Just as importantly, Cousins partnered with the Atlanta Housing Authority and community leaders to build mixed-income housing, an elementary school and a YMCA in the East Lake neighborhood. He bridged the gap between the community’s residents and golf, launching a First Tee chapter and building an 18-hole short course on the former site of a troubled public housing complex.

“It has been a struggle,” said Cousins upon receiving the Bob Jones Award at the USGA’s 2001 Annual Meeting. “But I am glad we didn’t give up. It succeeded beyond my wildest imagination. We are proving that urban neighborhoods once given up as lost causes can be brought back to health and vitality.”

East Lake Golf Club hosted the 2001 U.S. Amateur won by Bubba Dickerson and since 2004 has been the annual host site of the Tour Championship, the PGA Tour’s season-ending event. The club was founded in 1904 and was where Bob Jones was taught the game by the legendary Scottish instructor Stewart Maiden. Donald Ross designed the second iteration of the course in 1915, which remained virtually untouched until alterations were made in preparation for the 1963 Ryder Cup.
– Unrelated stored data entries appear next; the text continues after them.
-- ==== Sys2Proof/Machine/State.lean ====
section
/-! DEFINITION. The block's seven fields (10_state.md R20), the session configuration, the two streams, the reset values. -/

namespace Sys2Proof.Machine

/-- The outcome of a step that is no new state of decoding (43_step_and_glitch.md R105). -/
inductive Fault where
  /-- R109, R110, R126: recorded by NORATE and FHOLD in `State.raised`. The step still answers a next state, because the
  spec gives the state after the fault and RESET leaves it (log entry 5, unsafe for a claim that takes every next state as
  decoding that goes on). -/
  | missingSampleRate
  deriving DecidableEq, Repr

inductive Refusal where
  /-- An operation without a meaning, by its mnemonic: raised by no arm of exec. Safe. -/
  | notModelled (mnemonic : String)
  /-- The two words select no operation: raised by `runLatched` only, and never, since every state has a named state code
  (R66 a). Safe. -/
  | noOperation
  /-- R51, U2: raised by the port level only (`PortState.cycle`), for a token under a configuration that is not its
  session's; the spec gives such a run no meaning. Safe. -/
  | configurationChanged
  deriving DecidableEq, Repr

abbrev Outcome (σ : Type) := Host.Outcome σ Fault Refusal

/-- 30_encoding.md R56: the input token; `stop` is the spec's `end`. -/
structure Token (w : Widths) where
  rateOk : Bool
  us     : Duration w
  start  : TimeStamp w
  stop   : TimeStamp w
  deriving DecidableEq, Repr

/-- 00_scope.md R11: what the host does to the block, one step each. A reset carries the configuration of the session it
starts (R31, R51, R143; log entry 6). -/
inductive Stimulus (w : Widths) where
  | token (t : Token w)
  | reset (session : ThresholdConfig w)
  deriving DecidableEq, Repr

/-- 30_encoding.md R57 to R61: an event's kind and payload. -/
inductive EventBody where
  | pulse (p : PulseType)
  | marker (l : MarkerLabel)
  | bit (b : Bool)
  | byte (v : Byte)
  | ascii (c : Byte)
  | error (l : ErrorLabel)
  deriving DecidableEq, Repr

/-- 30_encoding.md R58: an event with its half-open time range; `stop` is the spec's `end`. -/
structure Event (w : Widths) where
  body  : EventBody
  start : TimeStamp w
  stop  : TimeStamp w
  deriving DecidableEq, Repr

/-- 10_state.md R20: the complete state of the block. -/
structure DecoderState (w : Widths) where
  fsmState      : FsmState
  bitIndex      : BitVec 3
  dataByte      : Byte
  firstOfPair   : FirstOfPair
  byteStartTime : TimeStamp w
  bitStartTime  : TimeStamp w
  faulted       : Bool
  deriving DecidableEq, Repr

/-- The block and its environment, for the widths `w`. `st` is the block; `cfg` the session's configuration (R28); `rst` and
`token` the inputs the current step samples; `stimuli` what the host presents after them; `events` the output stream as the
sink has received it (R42); `raised` the fault outcome of the latest step; `freeCount` the index of the next free value. -/
structure StateAt (w : Widths) where
  st        : DecoderState w
  cfg       : ThresholdConfig w
  rst       : Bool
  token     : Token w
  stimuli   : List (Stimulus w)
  events    : List (Event w)
  raised    : Option Fault
  freeCount : Nat
  deriving DecidableEq, Repr

/-- The machine: the widths it is built with, the arguments R5 asks for, and the state at those widths. No step changes the
widths (log entry 1). -/
structure State where
  widths : Widths
  val    : StateAt widths
  deriving DecidableEq, Repr

/-- R36. DESIGN CHOICE (log entry 3, unsafe): the spec gives the two time stamps no value; zero here. -/
def DecoderState.reset (w : Widths) : DecoderState w where
  fsmState := .waitMarkFirst
  bitIndex := 0#3
  dataByte := 0x00#8
  firstOfPair := .none
  byteStartTime := 0
  bitStartTime := 0
  faulted := false

/-- R36, R140: the machine of widths `w` after reset, in a session with the configuration `c`, with nothing presented yet.
DESIGN CHOICE: the environment's fields (log entries 4, 5, 6, 8). -/
def StateAt.reset (w : Widths) (c : ThresholdConfig w) : StateAt w where
  st := .reset w
  cfg := c
  rst := false
  token := ⟨false, 0, 0, 0⟩
  stimuli := []
  events := []
  raised := none
  freeCount := 0

/-- The machine after reset, at the default widths (R5). DESIGN CHOICE: under the default configuration (log entry 2). -/
def State.reset : State := ⟨.default, .reset .default .default⟩

end Sys2Proof.Machine
end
Following a Rees Jones renovation in the 1990s after Cousins’ purchase, golf architect Andrew Green oversaw a restoration of East Lake in 2023 that focused on bringing back the lost elements of the Ross design. The work has been well-received, with East Lake now ranked No. 4 on Golf Digest’s Best Courses in Georgia.

Whatever the trajectory of East Lake Golf Club itself, it’s the now-thriving community around it that will forever be the legacy of Tom Cousins.

“I am really humbled by it,” said Cousins of the Bob Jones Award. “I am just a part of a dedicated team within the East Lake Community Foundation, with the purpose of changing people’s lives for the better.”

Greg Midland is the USGA’s editorial director.